The wonderful part about their 3-tier payment membership plans is that each of these plans has all the features, they don’t lock away any functions behind the finest packages. It ultimately simply boils down to how many customers you have. So, with the low plan, you can have up to 5 customers, the Plus, you can have up to 50, and with the premium, you can have up to 500. FreshBooks gives a completely 30-day free trial so you can give it a go for a month and see if you like it, if you don’t there’s no commitment and you can cancel it.
They also, of course, offer a premium plan called FreshBooks choose as it states here charges for over 5,000 dollars a month in credit card payments. So, if you accept a lot of online payments you may receive both the FreshBooks pick option and get a cheaper transaction cost, and you get a better rate. FreshBooks' cost, is extremely competitive, I haven’t discovered truly any invoicing systems out there that are cheaper for the number of features that FreshBooks provide. So, it’s an excellent value in my perspective. Sometimes you’re going to get stuck, and when you do you’re going to want assistance.
Most organizations these days when it comes to customer assistance split it down into 2 areas; communication and self-serve. FreshBooks when it comes to communication, you may either e-mail them or give them a call. There are some very big statements here when it comes to their phone customer assistance. They claim they’ll pick up the phone after 4 rings. I tried this and someone picked it up after 5. Probably not anything to weep about, 5 rings is still considerably quicker than most customer service you receive these days. Their e-mail assistance is also fairly rapid I’ve had answers within a couple of hours after
I wrote them an e-mail. But they also have the frequently asked questions area which would be the self-serve, self-help portion. So, huge knowledge is based on the most frequent difficulties and inquiries clients have. They’ve got a fantastic search tool here so if you have a particular query, you could write it in here and it’ll likely turn up. Honestly, most difficulties that I’ve encountered were addressed via the self-serve portion. Really, any solid knowledge base should be able to accomplish that.
That is the purpose of it.
Again, I’ve had amazing customer service with FreshBooks, they’re really prompt and very simple to locate answers, received absolutely no difficulties, so far.

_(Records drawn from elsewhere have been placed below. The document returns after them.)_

-- ==== Sys2Proof/Config.lean ====
section
/-! DEFINITION. What the spec leaves to the part or gives only within a bound: free values, one opaque
constant each, so that no proof can see what they are (log entries 5 and 7). -/
namespace Sys2Proof.Config

/-- A choice among the results that R148 allows for 2 to the power of an operand that is not integral. -/
opaque ex2 : W32 → W32
/-- The same for log2 of an operand that is not a power of two (R148). -/
opaque lg2 : W32 → W32
/-- The same for sin (R148). -/
opaque sin : W32 → W32
/-- The same for cos (R148). -/
opaque cos : W32 → W32
/-- The same for tanh (R148). -/
opaque tanh : W32 → W32
/-- The same for cos of position times frequency (R315). -/
opaque ropeCos : W32 → W32 → W32
/-- The same for sin of position times frequency (R315). -/
opaque ropeSin : W32 → W32 → W32
/-- A value that the spec leaves open, one for each count of the state's counter (log entry 5). -/
opaque free : Nat → W64
/-- SHAKE256 with a 64-byte result, of a list of bytes (R424, log entry 7). -/
opaque shake256 : List Byte → BitVec 512
/-- The Falcon-1024 signature of the device's attestation key (R426, log entry 7). -/
opaque attestSign : List Byte → List Byte

/-- The digest of a slot's public key in the fuse block, whose layout is open (R425, log entry 7). -/
opaque fuseDigest : List Byte → Nat → BitVec 512
/-- The slot's revoke bit in the fuse block (R425, log entry 7). -/
opaque fuseRevoked : List Byte → Nat → Bool
/-- A Falcon-1024 signature holds: public key, message, signature (R425, log entry 7). -/
opaque falconOk : List Byte → List Byte → List Byte → Bool

/-- The 32 bytes of an error or event record (R414, which names its fields and gives no layout), of its die, core, structure,
address, correctable flag and time (log entry 10). -/
opaque eventRecord : List Nat → BitVec 256
/-- The bytes of a part of a context image that R403 names and does not lay out (log entry 11). -/
opaque imagePart : List Nat → Byte
/-- The members of a fabric group below the switch that the model holds (R390, R393, log entry 12). -/
opaque swBelow : Nat → Nat
/-- The port of that switch on which a rank's contribution arrives (R393). -/
opaque swPort : Nat → Nat → Nat
/-- The home port of a 64-byte block of memory (R192: fixed by the part; log entry 93). -/
opaque homePort : Nat → Nat
/-- The die to which the port of a 64-byte block of LPDDR 6 attaches (R283; log entry 93). -/
opaque portDie : Nat → Nat
/-- The capability through which firmware follows the pointers of a queue's packets, by what creates the queue: base, length, the
permissions to read and to write, and the valid tag (R427, log entry 114). -/
opaque queueCap : List Nat → Nat × Nat × Bool × Bool × Bool
/-- The matrix engine is a core's larger consumer in a power window: die, core, window (R408, log entry 116). -/
opaque matrixLeads : Nat → Nat → Nat → Bool
/-- That switch is the root of the group (R390, R393). -/
opaque swRoot : Nat → Bool

end Sys2Proof.Config
end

I adore FreshBooks, I truly do. I’ve been using them ever since I launched my web design marketing firm a few years ago. They’ve been with me from the beginning and they satisfy all of my requirements and then some. With that said, it’s definitely geared primarily toward smaller firms and a lot of freelancers.
If you have a big company or if you have a lot of specialized accounting demands, for example, if you have a staff that requires payroll, then FreshBooks definitely isn’t a suitable option for you. But if you’re a small business or freelancer, you want a clean, simple, beautiful way to invoice your customers and track your profit and loss, track your expenses, collaborate with your teams, and track your time and you have to bill your clients by billed hours, I don’t think why you’ll pick anything else other than FreshBooks. So, give it a try now, and sample their 30-day free trial. You don’t even have to input a credit card for it to register, simply try for 30 days and if you don’t like it you can easily go on to something else.